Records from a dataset
/-- Settles O40: each format's fields are the bytes of what was read from them. -/
theorem encodeOfDecode : Obligations.EncodeOfDecode := by
  intro bytes rest i h
  cases bytes with
  | nil => cases h
  | cons op body =>
    obtain ⟨rfl, hdec⟩ | ⟨rfl, hdec⟩ | ⟨rfl, hdec⟩ | ⟨rfl, hdec⟩ | ⟨-, hdec⟩ := decode_cons_cases op body <;>
      rw [hdec] at h
    · obtain ⟨seed, rfl, rfl⟩ := decodeSeedFormat_ok h
      exact ⟨trivial, rfl, rfl⟩
    · obtain ⟨payload, rfl, hlen, rfl⟩ := decodeWriteFormat_ok h
      exact ⟨hlen, rfl, rfl⟩
    · cases h
      exact ⟨trivial, rfl, rfl⟩
    · cases h
      exact ⟨trivial, rfl, rfl⟩
    · cases h

/-- Settles O41: the bytes written out are the encodings of the commands. -/
theorem sampleWordsDecode : Obligations.SampleWordsDecode := by
  have hwrite : (Instr.write [0x61, 0x62]).WellFormed := show 2 < 2 ^ 64 by decide
  exact ⟨decodeOfEncode (.init 0x0123456789ABCDEF) [] trivial, decodeOfEncode (.write [0x61, 0x62]) [] hwrite,
    decodeOfEncode .finish [] trivial, decodeOfEncode .finish128 [] trivial⟩

theorem decodeSeedFormat_ne_illegal (body : List Byte) (op : Byte) :
    decodeSeedFormat body ≠ .error (.illegalOpcode op) := by
  unfold decodeSeedFormat
  split <;> simp

theorem decodeWriteFormat_ne_illegal (body : List Byte) (op : Byte) :
    decodeWriteFormat body ≠ .error (.illegalOpcode op) := by
  simp only [decodeWriteFormat]
  split
  · simp
  split <;> simp

/-- An illegal opcode stands at the front of the stream, whatever follows it. -/
theorem decode_append_of_illegal {bytes : List Byte} {op : Byte} (h : decode bytes = .error (.illegalOpcode op))
    (later : List Byte) : bytes ≠ [] ∧ decode (bytes ++ later) = .error (.illegalOpcode op) := by
  cases bytes with
  | nil => cases h
  | cons op' body =>
    refine ⟨List.cons_ne_nil _ _, ?_⟩
    obtain ⟨-, hdec⟩ | ⟨-, hdec⟩ | ⟨-, hdec⟩ | ⟨-, hdec⟩ | ⟨⟨h1, h2, h3, h4⟩, hdec⟩ := decode_cons_cases op' body <;>
      rw [hdec] at h
    · exact absurd h (decodeSeedFormat_ne_illegal body op)
    · exact absurd h (decodeWriteFormat_ne_illegal body op)
    · cases h
    · cases h
    · cases h
      exact decode_illegal (body ++ later) h1 h2 h3 h4

namespace Machine

/-! ### The step on a command stream -/

theorem step_of_decode_incomplete {s : State} (h : decode s.input = .error .incomplete) : step s = .next s := by
  simp only [step, fetch, h]

/-- Settles O42: the command the decoder reads is well-formed by O40, and the step is its `exec`. -/
theorem stepRunsTheDecodedCommand : Obligations.StepRunsTheDecodedCommand := by
  intro s i rest h
  obtain ⟨hwf, -, -⟩ := encodeOfDecode _ _ _ h
  exact ⟨hwf, step_of_decode_ok h⟩

/-- Settles O43: the byte is none of the four opcodes, so the decoder calls it illegal. -/
theorem illegalOpcodeIsAnsweredAndSkipped : Obligations.IllegalOpcodeIsAnsweredAndSkipped := by
  intro s op rest hop hin
  have hne (legal : Byte) (h0 : legal ≠ 0x00) (hlegal : legal.toNat < 5) : op ≠ legal := by
    rintro rfl
    exact hop.elim h0 (fun h5 => absurd hlegal (Nat.not_lt.2 h5))
  have hdec : decode s.input = .error (.illegalOpcode op) := by
    rw [hin]
    exact decode_illegal rest (hne _ (by decide) (by decide)) (hne _ (by decide) (by decide))
      (hne _ (by decide) (by decide)) (hne _ (by decide) (by decide))
  rw [step_of_decode_illegal hdec, hin]
  rfl

/-- Settles O45: the decoder answers that the command is incomplete. -/
theorem incompleteCommandWaits : Obligations.IncompleteCommandWaits := by
  refine fun s => ⟨fun hin => ?_, fun op rest hin hshort => ?_⟩ <;> apply step_of_decode_incomplete <;> rw [hin]
  · exact decode_nil
  · obtain ⟨rfl, hlen⟩ | ⟨rfl, hlen⟩ := hshort
    · rw [decode_init, decodeSeedFormat_of_lt hlen]
    · rw [decode_write, decodeWriteFormat_of_lt hlen]

/-- A command means what the command its bytes stand for means (R72, R103). -/
theorem exec_core (i : Instr) (s : State) : exec i.core s = exec i s := by
  cases i <;> rfl

/-- A step from a stream that begins with an encoded command is that command, on the state with its bytes consumed. -/
theorem step_encode_append {i : Instr} (h : i.WellFormed) (rest : List Byte) (s : State) :
    step (s.withInput (encode i ++ rest)) = exec i (s.withInput rest) := by
  rw [step_of_decode_ok (i := i.core) (rest := rest) (decodeOfEncode i rest h), exec_core]
  rfl

/-- Settles O46: by induction on the commands; the bytes of the later ones stand behind each command unread. -/
theorem commandStreamRunsInOrder : Obligations.CommandStreamRunsInOrder := by
  intro commands rest s hwf
  show runSteps commands.length (s.withInput (commands.flatMap encode ++ rest)) =
    runCommands commands (s.withInput rest)
  induction commands generalizing s with
  | nil => rfl
  | cons i is ih =>
    obtain ⟨t, ht⟩ := everyCommandEndsInANextState i s
    rw [List.flatMap_cons, List.append_assoc, List.length_cons, runSteps, runCommands,
      step_encode_append (hwf i List.mem_cons_self), exec_withInput ht, exec_withInput ht]
    exact ih t (fun j hj => hwf j (List.mem_cons_of_mem i hj))

/-- Settles O47: by what the fetch answers; a waiting step consumes nothing. -/
theorem presentingBytesLaterChangesNothingEarlier : Obligations.PresentingBytesLaterChangesNothingEarlier := by
  intro s t bytes hstep hne
  obtain ⟨i, rest, hdec, -⟩ | ⟨op, hdec, -⟩ | ⟨hdec, -⟩ := fetch_cases s
  · obtain ⟨hwf, hcore, hin⟩ := encodeOfDecode _ _ _ hdec
    rw [step_of_decode_ok hdec] at hstep
    obtain ⟨-, hinput, -, -⟩ := (CommandEffect.of_exec hstep).frame
    have hdec' : decode (s.present bytes).input = .ok (i, rest ++ bytes) := by
      rw [State.present_input, hin, List.append_assoc, decodeOfEncode i _ hwf, hcore]
    rw [step_of_decode_ok hdec']
    refine (exec_withInput hstep (rest ++ bytes)).trans ?_
    rw [State.present, hinput]
    rfl
  · obtain ⟨hnil, hdec'⟩ := decode_append_of_illegal hdec bytes
    rw [step_of_decode_illegal hdec] at hstep
    cases hstep
    rw [step_of_decode_illegal (s := s.present bytes) hdec', State.present_input,
      List.drop_append_of_le_length (List.length_pos_of_ne_nil hnil)]
    rfl
  · rw [step_of_decode_incomplete hdec] at hstep
    cases hstep
    exact absurd rfl hne

end Machine

end Sys2Proof
end

section
/-! PROOFS. What a finalisation reads (43_finish64.md and 44_finish128.md, section 5): which tail steps run and where,
that no dead cell is read, and which lanes matter below 32 bytes. -/

namespace Sys2Proof.Machine

/-! ### The tail steps that run -/

/-- The tail step of width `2 ^ j`, entered with the cursor at the digits of the tail length above digit `j`: it runs
when digit `j` is 1, and leaves the cursor at the digits from `j` up. -/
theorem tailStep_digit {width j : Nat} (hwidth : width = 2 ^ j) {f : Memory → Work → Work} (hf : TailLocal width f)
    (m : Memory) (tailEnd : Nat) (w : Lanes) :
    tailStep tailEnd width (f m) { w := w, ptr := tailEnd / 2 ^ (j + 1) * 2 ^ (j + 1) } =
      { w := if tailEnd.testBit j then (f m { w := w, ptr := tailEnd / 2 ^ (j + 1) * 2 ^ (j + 1) }).w else w
        ptr := tailEnd / 2 ^ j * 2 ^ j } := by
  have hhalf : tailEnd / 2 ^ (j + 1) * 2 ^ (j + 1) = 2 * (tailEnd / 2 ^ j / 2 * width) := by
    rw [Nat.pow_succ, ← Nat.div_div_eq_div_mul, hwidth]
    ring
  have hdigits : tailEnd / 2 ^ j * 2 ^ j =
      2 * (tailEnd / 2 ^ j / 2 * width) + tailEnd / 2 ^ j % 2 * width := by
    conv_lhs => rw [← Nat.div_add_mod (tailEnd / 2 ^ j) 2]
    rw [hwidth]
    ring
  have hlow : tailEnd % 2 ^ j < 2 ^ j := Nat.mod_lt _ (Nat.two_pow_pos j)
  have hsplit := Nat.div_add_mod' tailEnd (2 ^ j)
  rw [Nat.testBit_eq_decide_div_mod_eq]
  obtain hbit | hbit := Nat.mod_two_eq_zero_or_one (tailEnd / 2 ^ j) <;>
    rw [hbit] at hdigits ⊢ <;> rw [hhalf, hdigits]
  · have hleft : tailEnd - 2 * (tailEnd / 2 ^ j / 2 * width) < width := by omega
    rw [tailStep_neg hleft]
    simp
  · have hleft : width ≤ tailEnd - 2 * (tailEnd / 2 ^ j / 2 * width) := by omega
    rw [tailStep_pos hleft]
    exact congrArg (Work.mk _) ((hf.ptr m _).trans (by simp))

/-- A tail length below 32 cut below one of its binary digits. -/
theorem and_digit_masks : ∀ n < 32,
    n &&& 16 = n / 2 ^ 4 * 2 ^ 4 ∧ n &&& 24 = n / 2 ^ 3 * 2 ^ 3 ∧ n &&& 28 = n / 2 ^ 2 * 2 ^ 2 ∧
      n &&& 30 = n / 2 ^ 1 * 2 ^ 1 := by decide

/-- Five tail tests in turn, whatever the steps do to the lanes: they run by the digits of the tail length, each at the
offset made of the higher digits, and the cursor ends at the tail's end. -/
theorem tailSteps_eq {f16 f8 f4 f2 f1 : Memory → Work → Work} (h16 : TailLocal 16 f16) (h8 : TailLocal 8 f8)
    (h4 : TailLocal 4 f4) (h2 : TailLocal 2 f2) (h1 : TailLocal 1 f1) (m : Memory) {tailEnd : Nat} (w : Lanes)
    (h : tailEnd < 32) :
    tailStep tailEnd 1 (f1 m) (tailStep tailEnd 2 (f2 m) (tailStep tailEnd 4 (f4 m) (tailStep tailEnd 8 (f8 m)
      (tailStep tailEnd 16 (f16 m) { w := w, ptr := 0 })))) =
      let w16 := if tailEnd.testBit 4 then (f16 m { w := w, ptr := 0 }).w else w
      let w8 := if tailEnd.testBit 3 then (f8 m { w := w16, ptr := tailEnd &&& 16 }).w else w16
      let w4 := if tailEnd.testBit 2 then (f4 m { w := w8, ptr := tailEnd &&& 24 }).w else w8
      let w2 := if tailEnd.testBit 1 then (f2 m { w := w4, ptr := tailEnd &&& 28 }).w else w4
      let w1 := if tailEnd.testBit 0 then (f1 m { w := w2, ptr := tailEnd &&& 30 }).w else w2
      { w := w1, ptr := tailEnd } := by
  have hzero : tailEnd / 2 ^ (4 + 1) * 2 ^ (4 + 1) = 0 := by omega
  have hend : tailEnd / 2 ^ 0 * 2 ^ 0 = tailEnd := by omega
  obtain ⟨h16', h24, h28, h30⟩ := and_digit_masks tailEnd h
  have hfirst := tailStep_digit (width := 16) (j := 4) rfl h16 m tailEnd w
  rw [hzero] at hfirst
  rw [hfirst, tailStep_digit (width := 8) (j := 3) rfl h8, tailStep_digit (width := 4) (j := 2) rfl h4, tailStep_digit (width := 2) (j := 1) rfl h2,
    tailStep_digit (width := 1) (j := 0) rfl h1, h16', h24, h28, h30, hend]

/-- Settles O26: both variants test the same five widths. -/
theorem tailStepsAreTheBitsOfTheTailLength : Obligations.TailStepsAreTheBitsOfTheTailLength := fun m _ w h =>
  ⟨tailSteps_eq tailLocal_tail16_64 tailLocal_tail8_64 tailLocal_tail4_64 tailLocal_tail2_64 tailLocal_tail1_64 m w h,
    tailSteps_eq tailLocal_tail16_128 tailLocal_tail8_128 tailLocal_tail4_128 tailLocal_tail2_128 tailLocal_tail1_128
      m w h⟩

/-! ### No dead cell is read -/

theorem tails64_congr {tailEnd : Nat} {m m' : Memory} (h : sameLive tailEnd m m') (x : Work) :
    tails64 m tailEnd x = tails64 m' tailEnd x := by
  simp only [tails64, tailStep_congr tailLocal_tail16_64 h, tailStep_congr tailLocal_tail8_64 h,
    tailStep_congr tailLocal_tail4_64 h, tailStep_congr tailLocal_tail2_64 h, tailStep_congr tailLocal_tail1_64 h]

theorem tails128_congr {tailEnd : Nat} {m m' : Memory} (h : sameLive tailEnd m m') (x : Work) :
    tails128 m tailEnd x = tails128 m' tailEnd x := by
  simp only [tails128, tailStep_congr tailLocal_tail16_128 h, tailStep_congr tailLocal_tail8_128 h,
    tailStep_congr tailLocal_tail4_128 h, tailStep_congr tailLocal_tail2_128 h, tailStep_congr tailLocal_tail1_128 h]

theorem final64_congr {total : Word} {m m' : Memory} (h : sameLive (fillOf total) m m') (v : Lanes) (vseed : Word) :
    final64 v vseed m total = final64 v vseed m' total := by
  rw [final64, final64, tails64_congr h]

theorem final128_congr {total : Word} {m m' : Memory} (h : sameLive (fillOf total) m m') (v : Lanes) :
    final128 v m total = final128 v m' total := by
  rw [final128, final128, tails128_congr h]

theorem State.SameAccumulator.finishDigest_eq {s t : State} (h : s.SameAccumulator t) :
    s.finishDigest = t.finishDigest := by
  unfold State.finishDigest
  rw [← h.variant, ← h.v, ← h.vseed, ← h.total, final64_congr h.live, final128_congr h.live]

theorem State.SameAccumulator.finish128Digest_eq {s t : State} (h : s.SameAccumulator t) :
    s.finish128Digest = t.finish128Digest := by
  rw [State.finish128Digest, State.finish128Digest, ← h.v, ← h.total, final128_congr h.live]

/-- Settles O27: the tail steps read live cells, and nothing else of a finalisation reads the buffer. -/
theorem finalisationReadsLiveCellsOnly : Obligations.FinalisationReadsLiveCellsOnly :=
  fun _ _ h => ⟨h.finishDigest_eq, h.finish128Digest_eq⟩

/-! ### The lanes that matter below 32 bytes -/

/-- Working registers that agree on what the tail steps of `M64` read besides the buffer. -/
structure Work.AgreeOnLane0 (x y : Work) : Prop where
  ptr : x.ptr = y.ptr
  v0 : x.w.v0 = y.w.v0

/-- Working registers that agree on what the tail steps of `M128` read besides the buffer. -/
structure Work.AgreeOnLanes01 (x y : Work) : Prop where
  ptr : x.ptr = y.ptr
  v0 : x.w.v0 = y.w.v0
  v1 : x.w.v1 = y.w.v1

- What the exercise asks -
Which lines above hold the string "hnil"? Please copy all of them.

- Solution to this exercise -
  · obtain ⟨hnil, hdec'⟩ := decode_append_of_illegal hdec bytes
      List.drop_append_of_le_length (List.length_pos_of_ne_nil hnil)]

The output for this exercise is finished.